• **What to do**
Which lines in the listing below contain "buffers"? Copy each of them.

┄┄┄┄┄┄┄┄┄┄

-- ==== Sys2Proof/Laws/PerInstr.lean ====
section
/-! SUPPORT. The facts proved for every command by itself: its row of the opcode map and its word. -/

namespace Sys2Proof

/-- The opcode map lists the command under its opcode, and its word is that opcode, zero-extended (R50, R51). -/
def Laws.OpcodeInMap.Statement (i : Instr) : Prop :=
  (i.opcode, i) ∈ opcodeMap ∧ encode i = i.opcode.setWidth 32

theorem Laws.OpcodeInMap.nop : Laws.OpcodeInMap.Statement .nop := by
  unfold Laws.OpcodeInMap.Statement; decide

theorem Laws.OpcodeInMap.reset : Laws.OpcodeInMap.Statement .reset := by
  unfold Laws.OpcodeInMap.Statement; decide

theorem Laws.OpcodeInMap.config : Laws.OpcodeInMap.Statement .config := by
  unfold Laws.OpcodeInMap.Statement; decide

theorem Laws.OpcodeInMap.gfadd : Laws.OpcodeInMap.Statement .gfadd := by
  unfold Laws.OpcodeInMap.Statement; decide

theorem Laws.OpcodeInMap.gfmul : Laws.OpcodeInMap.Statement .gfmul := by
  unfold Laws.OpcodeInMap.Statement; decide

theorem Laws.OpcodeInMap.gfinv : Laws.OpcodeInMap.Statement .gfinv := by
  unfold Laws.OpcodeInMap.Statement; decide

theorem Laws.OpcodeInMap.vmadd : Laws.OpcodeInMap.Statement .vmadd := by
  unfold Laws.OpcodeInMap.Statement; decide

theorem Laws.OpcodeInMap.setSeed : Laws.OpcodeInMap.Statement .setSeed := by
  unfold Laws.OpcodeInMap.Statement; decide

theorem Laws.OpcodeInMap.generate : Laws.OpcodeInMap.Statement .generate := by
  unfold Laws.OpcodeInMap.Statement; decide

theorem Laws.OpcodeInMap.push : Laws.OpcodeInMap.Statement .push := by
  unfold Laws.OpcodeInMap.Statement; decide

theorem Laws.OpcodeInMap.pop : Laws.OpcodeInMap.Statement .pop := by
  unfold Laws.OpcodeInMap.Statement; decide

theorem Laws.OpcodeInMap.setWindow : Laws.OpcodeInMap.Statement .setWindow := by
  unfold Laws.OpcodeInMap.Statement; decide

theorem Laws.OpcodeInMap.writeSymbol : Laws.OpcodeInMap.Statement .writeSymbol := by
  unfold Laws.OpcodeInMap.Statement; decide

theorem Laws.OpcodeInMap.writeSourceSymbol : Laws.OpcodeInMap.Statement .writeSourceSymbol := by
  unfold Laws.OpcodeInMap.Statement; decide

theorem Laws.OpcodeInMap.readSymbol : Laws.OpcodeInMap.Statement .readSymbol := by
  unfold Laws.OpcodeInMap.Statement; decide

theorem Laws.OpcodeInMap.readSourceSymbol : Laws.OpcodeInMap.Statement .readSourceSymbol := by
  unfold Laws.OpcodeInMap.Statement; decide

theorem Laws.OpcodeInMap.qstate : Laws.OpcodeInMap.Statement .qstate := by
  unfold Laws.OpcodeInMap.Statement; decide

end Sys2Proof
end

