-- ==== Sys2Proof/Tests/Slice0.lean ====
section
/-! SUPPORT. Tests: words written out bit by bit, refused ill-formed terms, single steps whose results stand in
95_test_vectors.md (the vector's name stands in each docstring), and states that meet the hypotheses of the
statements. -/

namespace Sys2Proof.Tests

open Sys2Proof.Machine

set_option maxRecDepth 100000

/-! ### Command words: the opcode of R51 in bits 7:0, bits 31:8 zero (R50) -/

theorem test_decode_nop : decode 0b00000000000000000000000000000000 = .ok .nop := by decide
theorem test_decode_reset : decode 0b00000000000000000000000000000001 = .ok .reset := by decide
theorem test_decode_config : decode 0b00000000000000000000000000000010 = .ok .config := by decide
theorem test_decode_gfadd : decode 0b00000000000000000000000000010000 = .ok .gfadd := by decide
theorem test_decode_gfmul : decode 0b00000000000000000000000000010001 = .ok .gfmul := by decide
theorem test_decode_gfinv : decode 0b00000000000000000000000000010010 = .ok .gfinv := by decide
theorem test_decode_vmadd : decode 0b00000000000000000000000000010011 = .ok .vmadd := by decide
theorem test_decode_set_seed : decode 0b00000000000000000000000000100000 = .ok .setSeed := by decide
theorem test_decode_generate : decode 0b00000000000000000000000000100001 = .ok .generate := by decide
theorem test_decode_push : decode 0b00000000000000000000000000110000 = .ok .push := by decide
theorem test_decode_pop : decode 0b00000000000000000000000000110001 = .ok .pop := by decide
theorem test_decode_set_window : decode 0b00000000000000000000000000110010 = .ok .setWindow := by decide
theorem test_decode_write_symbol : decode 0b00000000000000000000000001000000 = .ok .writeSymbol := by
  decide
theorem test_decode_write_source_symbol :
    decode 0b00000000000000000000000001000001 = .ok .writeSourceSymbol := by decide
theorem test_decode_read_symbol : decode 0b00000000000000000000000001010000 = .ok .readSymbol := by
  decide
theorem test_decode_read_source_symbol :
    decode 0b00000000000000000000000001010001 = .ok .readSourceSymbol := by decide
theorem test_decode_qstate : decode 0b00000000000000000000000001010010 = .ok .qstate := by decide

/-- K15, K16, K18 and the word with only bit 31 set. -/
theorem test_decode_illegal :
    decode 0x00000131 = .error .reservedBits ∧ decode 0x00000003 = .error .undefinedOpcode ∧
    decode 0x000000FF = .error .undefinedOpcode ∧ decode 0x80000000 = .error .reservedBits := by decide

theorem test_table_word : decodeTableWord 32 0x51 = some .readSourceSymbol ∧
    decodeTableWord 32 0x151 = none := by decide

/-! ### Well-formedness: each check refuses an ill-formed term -/

theorem test_offset_not_multiple_of_8 : HostAction.wellFormed (.writeReg 0x0C 0) = false := by decide
theorem test_offset_past_the_map : HostAction.wellFormed (.readReg 0x100) = false := by decide
theorem test_write_past_the_top :
    HostAction.wellFormed (.memWrite 0xFFFFFFFFFFFFFFFF [1, 2]) = false := by decide
theorem test_read_past_the_top : HostAction.wellFormed (.memRead 0xFFFFFFFFFFFFFFFF 2) = false := by
  decide
theorem test_line_operand_missing : Line.wellFormed (.command .config [3]) = false := by decide
theorem test_line_write_past_the_top : Line.wellFormed (.mw 0xFFFFFFFFFFFFFFFF [1, 2]) = false := by
  decide
theorem test_line_read_past_the_top : Line.wellFormed (.mr 0xFFFFFFFFFFFFFFFF 2) = false := by decide
theorem test_wellFormed_accepts :
    HostAction.wellFormed (.readReg 0xF8) = true ∧
    HostAction.wellFormed (.memRead 0xFFFFFFFFFFFFFFFF 1) = true ∧
    Line.wellFormed (.command .config [3, 8]) = true := by decide

/-! ### Helpers -/

/-- The answer is a next state with the property. -/
def answers (r : Result) (p : State → Bool) : Bool :=
  match r with
  | .next t => p t
  | _ => false

theorem next_of {r : Result} {P : State → Prop} [DecidablePred P]
    (h : answers r (fun t => decide (P t)) = true) : ∃ t, r = .next t ∧ P t := by
  cases r with
  | next t => exact ⟨t, rfl, by simpa [answers] using h⟩
  | fault _ => simp [answers] at h
  | refused _ => simp [answers] at h

/-- A ready unit from reset with `CONFIG f, n`, capacity `c`, and `[0x1000, 0x1100)` mapped. -/
def unit (f : FieldId) (n : BitVec 32) (c : Nat) : State :=
  { State.reset with ready := true, field := f, symsize := n, cap := c, mapped := [⟨0x1000, 0x100⟩] }

/-- A state with its four operand registers set. -/
def ops (s : State) (a b c d : Word) : State := { s with a0 := a, a1 := b, a2 := c, a3 := d }

/-- A state with missing slots at the given buffers, from index 0 on, and the window `(lo, n)`. -/
def slotsAt (s : State) (addrs : List Word) (lo n : Word) : State :=
  { s with
    slots := (List.range addrs.length).zip (addrs.map fun a => ⟨a, false, false⟩)
    upper := BitVec.ofNat 64 addrs.length, wlower := lo, wsyms := n }

/-! ### Single commands -/

/-- K12. -/
theorem test_nop :
    answers (exec .nop (ops State.reset 1 2 3 4)) (fun t => decide (t = ops State.reset 1 2 3 4)) = true := by
  decide

/-- K13; R91: `CAP`, `Mapped` and memory stay. -/
theorem test_reset :
    answers (exec .reset ((ops (unit .binary4 3 7) 1 2 3 4).memWrite 0x1000 [9])) (fun t =>
      decide (t.a3 = 0 ∧ t.status = 0 ∧ t.cap = 7 ∧ t.mem.readByte 0x1000 = 9)) = true := by decide

/-- K7. -/
theorem test_config :
    answers (exec .config (ops State.reset 3 8 0 0)) (fun t =>
      decide (t.status = 0x1 ∧ t.readReg .field = 3 ∧ t.readReg .symsize = 8)) = true := by decide

/-- K6: check 3 fires before check 4. -/
theorem test_config_zero_size :
    answers (exec .config (ops State.reset 3 0 0 0)) (fun t =>
      decide (t.status = 0x020302 ∧ t.finfo = 0 ∧ t.readReg .field = 0)) = true := by decide

/-- F8, binary4. -/
theorem test_gfadd :
    answers (exec .gfadd (ops (unit .binary4 1 4) 0x1F 3 0 0)) (fun t => decide (t.res = 0xC)) = true := by
  decide

/-- K14. -/
theorem test_gfadd_unconfigured :
    answers (exec .gfadd (ops State.reset 1 1 0 0)) (fun t =>
      decide (t.status = 0x100202 ∧ t.finfo = 0 ∧ t.res = 0)) = true := by decide

/-- F9, binary4. -/
theorem test_gfmul_binary4 :
    answers (exec .gfmul (ops (unit .binary4 1 4) 7 9 0 0)) (fun t => decide (t.res = 0xA)) = true := by
  decide

/-- F10, binary16. -/
theorem test_gfmul_binary16 :
    answers (exec .gfmul (ops (unit .binary16 2 4) 0xFFFFFFFFFFFFFFFF 0xFFFFFFFFFFFFFFFF 0 0))
      (fun t => decide (t.res = 0x733)) = true := by decide

/-- F11, binary8. -/
theorem test_gfinv :
    answers (exec .gfinv (ops (unit .binary8 1 4) 3 0 0 0)) (fun t => decide (t.res = 0xF4)) = true := by
  decide

/-- F12, binary16. -/
theorem test_gfinv_zero :
    answers (exec .gfinv (ops (unit .binary16 2 4) 0x10000 0 0 0)) (fun t =>
      decide (t.status = 0x120803 ∧ t.finfo = 0x10000 ∧ t.res = 0)) = true := by decide

/-- V7. -/
theorem test_vmadd :
    answers (exec .vmadd (((ops (unit .binary16 2 4) 0x1000 0x1010 2 4).memWrite 0x1000
        [0x34, 0x12, 0x00, 0x00]).memWrite 0x1010 [0x78, 0x56, 0x00, 0x80])) (fun t =>
      decide (t.memRead 0x1000 4 = [0xC4, 0xBE, 0x0B, 0x10] ∧
        t.memRead 0x1010 4 = [0x78, 0x56, 0x00, 0x80])) = true := by decide

/-- V4, with a multiplier whose bits above the element are ignored (R71). -/
theorem test_vmadd_binary4 :
    answers (exec .vmadd (((ops (unit .binary4 2 4) 0x1000 0x1010 0x79 2).memWrite 0x1000
        [0x21, 0x43]).memWrite 0x1010 [0x7F, 0x10])) (fun t =>
      decide (t.memRead 0x1000 3 = [0x8F, 0xD3, 0x00])) = true := by decide

/-- `SEED` takes all 64 bits (R83). -/
theorem test_set_seed :
    answers (exec .setSeed (ops (unit .binary 1 4) 0xFFFFFFFFFFFFFFFF 0 0 0)) (fun t =>
      decide (t.seed = 0xFFFFFFFFFFFFFFFF)) = true := by decide

/-- K19. -/
theorem test_set_seed_unconfigured :
    answers (exec .setSeed (ops State.reset 5 0 0 0)) (fun t =>
      decide (t.status = 0x200202 ∧ t.seed = 0)) = true := by decide

/-- G1. -/
theorem test_generate :
    answers (exec .generate { unit .binary8 1 16 with a0 := 0x1080, upper := 10, wsyms := 10 }) (fun t =>
      decide (t.memRead 0x1080 11 =
        [0xAF, 0xCD, 0x1D, 0x7B, 0x39, 0xA8, 0x20, 0xE2, 0xF4, 0x65, 0x00])) = true := by decide

/-- G5: the padding bits of the last byte are 0. -/
theorem test_generate_padding :
    answers (exec .generate { unit .binary 1 16 with a0 := 0x1080, upper := 11, wsyms := 11 }) (fun t =>
      decide (t.memRead 0x1080 2 = [0xAF, 0x05])) = true := by decide

/-- W6, second line: adjacent buffers do not overlap. -/
theorem test_push :
    answers (exec .push (ops (slotsAt (unit .binary8 4 2) [0x1000] 0 0) 0x1004 0 0 0)) (fun t =>
      decide (t.res = 1 ∧ t.upper = 2 ∧ t.readReg .nmiss = 2 ∧ (t.slot 1).addr = 0x1004)) = true := by decide
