-- ==== Sys2Proof/Machine/Ops.lean ====
section
/-! DEFINITION. The named operations the commands are made of: bytes of TAB and OUT (spec/20_memory.md R50 to R59), slots
(R51), the accumulation of TACCX (spec/42_table_codec.md R133), completing a command (spec/10_state.md R26), fault entry
(spec/60_exceptions.md R200) and the host's taking the next move of its script. -/

namespace Sys2Proof.Machine

/-- The canonical form of a memory: addresses strictly rising. What lists no byte is not written (log 6). -/
abbrev Memory.wf (m : List Host.Cell) : Prop := m.Pairwise fun c d => c.1 < d.1

/-- The byte something has written at an address, none where nothing has. -/
def Memory.read (m : List Host.Cell) (a : Nat) : Option Byte :=
  match m with
  | [] => none
  | c :: m => if c.1 = a then some c.2 else Memory.read m a

/-- Writing one byte, in place or at its place in the rising order. -/
def Memory.write (m : List Host.Cell) (a : Nat) (x : Byte) : List Host.Cell :=
  match m with
  | [] => [(a, x)]
  | c :: m =>
    if a < c.1 then (a, x) :: c :: m
    else if c.1 = a then (a, x) :: m
    else c :: Memory.write m a x

/-- `MemRead(TAB, a, 1)` (R14); a byte nothing has written is a free value (log 6). -/
def readTab (s : State) (a : Nat) : Byte := (Memory.read s.tab a).getD (Config.tabByte a)

/-- `MemRead(OUT, a, 1)` (R14); a byte nothing has written is a free value (log 6). -/
def readOut (s : State) (a : Nat) : Byte := (Memory.read s.out a).getD (Config.outByte a)

/-- `MemWrite(TAB, a, 1, x)` (R14). -/
def writeTab (s : State) (a : Nat) (x : Byte) : State := { s with tab := Memory.write s.tab a x }

/-- `MemWrite(OUT, a, 1, x)` (R14). -/
def writeOut (s : State) (a : Nat) (x : Byte) : State := { s with out := Memory.write s.out a x }

/-- `MemRead(TAB, 8*slot, 8)`: byte j of the slot is byte lane j of the pair (R51, R52). -/
def readSlot (s : State) (slot : BitVec 12) : Pair := .ofLanes fun j => readTab s (slotAddr slot + j)

/-- The first `n` byte lanes of a pair to the `n` TAB bytes from `base` (R51). -/
def storeLanes (s : State) (base : Nat) (p : Pair) (n : Nat) : State :=
  match n with
  | 0 => s
  | n + 1 => writeTab (storeLanes s base p n) (base + n) (p.blane n)

/-- `MemWrite(TAB, 8*slot, 8, P)` (R51). -/
def writeSlot (s : State) (slot : BitVec 12) (p : Pair) : State := storeLanes s (slotAddr slot) p 8

/-- The loop of R133 for j = 0 to n-1: OUT byte `obase + j` takes the XOR of itself and TAB byte `base + j`. The order
cannot be observed (R63; log 19). -/
def accumulate (s : State) (base obase n : Nat) : State :=
  match n with
  | 0 => s
  | n + 1 =>
    let t := accumulate s base obase n
    writeOut t (obase + n) (readOut t (obase + n) ^^^ readTab t (base + n))

/-- A command completes without a fault: the host's index moves on (R26). -/
def complete (s : State) : State := { s with pc := s.pc + 1 }

/-- Fault entry (R200): `STATUS` and `FCMD` are written and nothing else, the host's index stays (R201). -/
def takeFault (c : Cause) (cmd : Word) (s : State) : State := { s with status := faultStatus c, fcmd := cmd }

/-- A word that does not decode (R94): ILLEGAL_COMMAND (R191). -/
def illegalCommand (cmd : Word) (s : State) : State := takeFault .illegalCommand cmd s

/-- What the script has for the next step. -/
inductive NextMove where
  /-- nothing: the script is at its end, or the halted unit does not accept the command presented (R202; log 8) -/
  | idle
  /-- the unit accepts a command word; the state after that -/
  | command (cmd : Word) (s : State)
  /-- another interaction of the host; the state after it is taken off the script -/
  | host (a : HostAccess) (s : State)

/-- Take the next move off the host's script (R26, R35, R226). -/
def takeMove (s : State) : NextMove :=
  match s.script with
  | [] => .idle
  | .issue cmd :: rest => if halted s then .idle else .command cmd { s with script := rest }
  | .access a :: rest => .host a { s with script := rest }

end Sys2Proof.Machine
end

┄┄┄┄┄┄┄┄┄┄

• **Task response**
/-- A state with missing slots at the given buffers, from index 0 on, and the window `(lo, n)`. -/
/-- W6, second line: adjacent buffers do not overlap. -/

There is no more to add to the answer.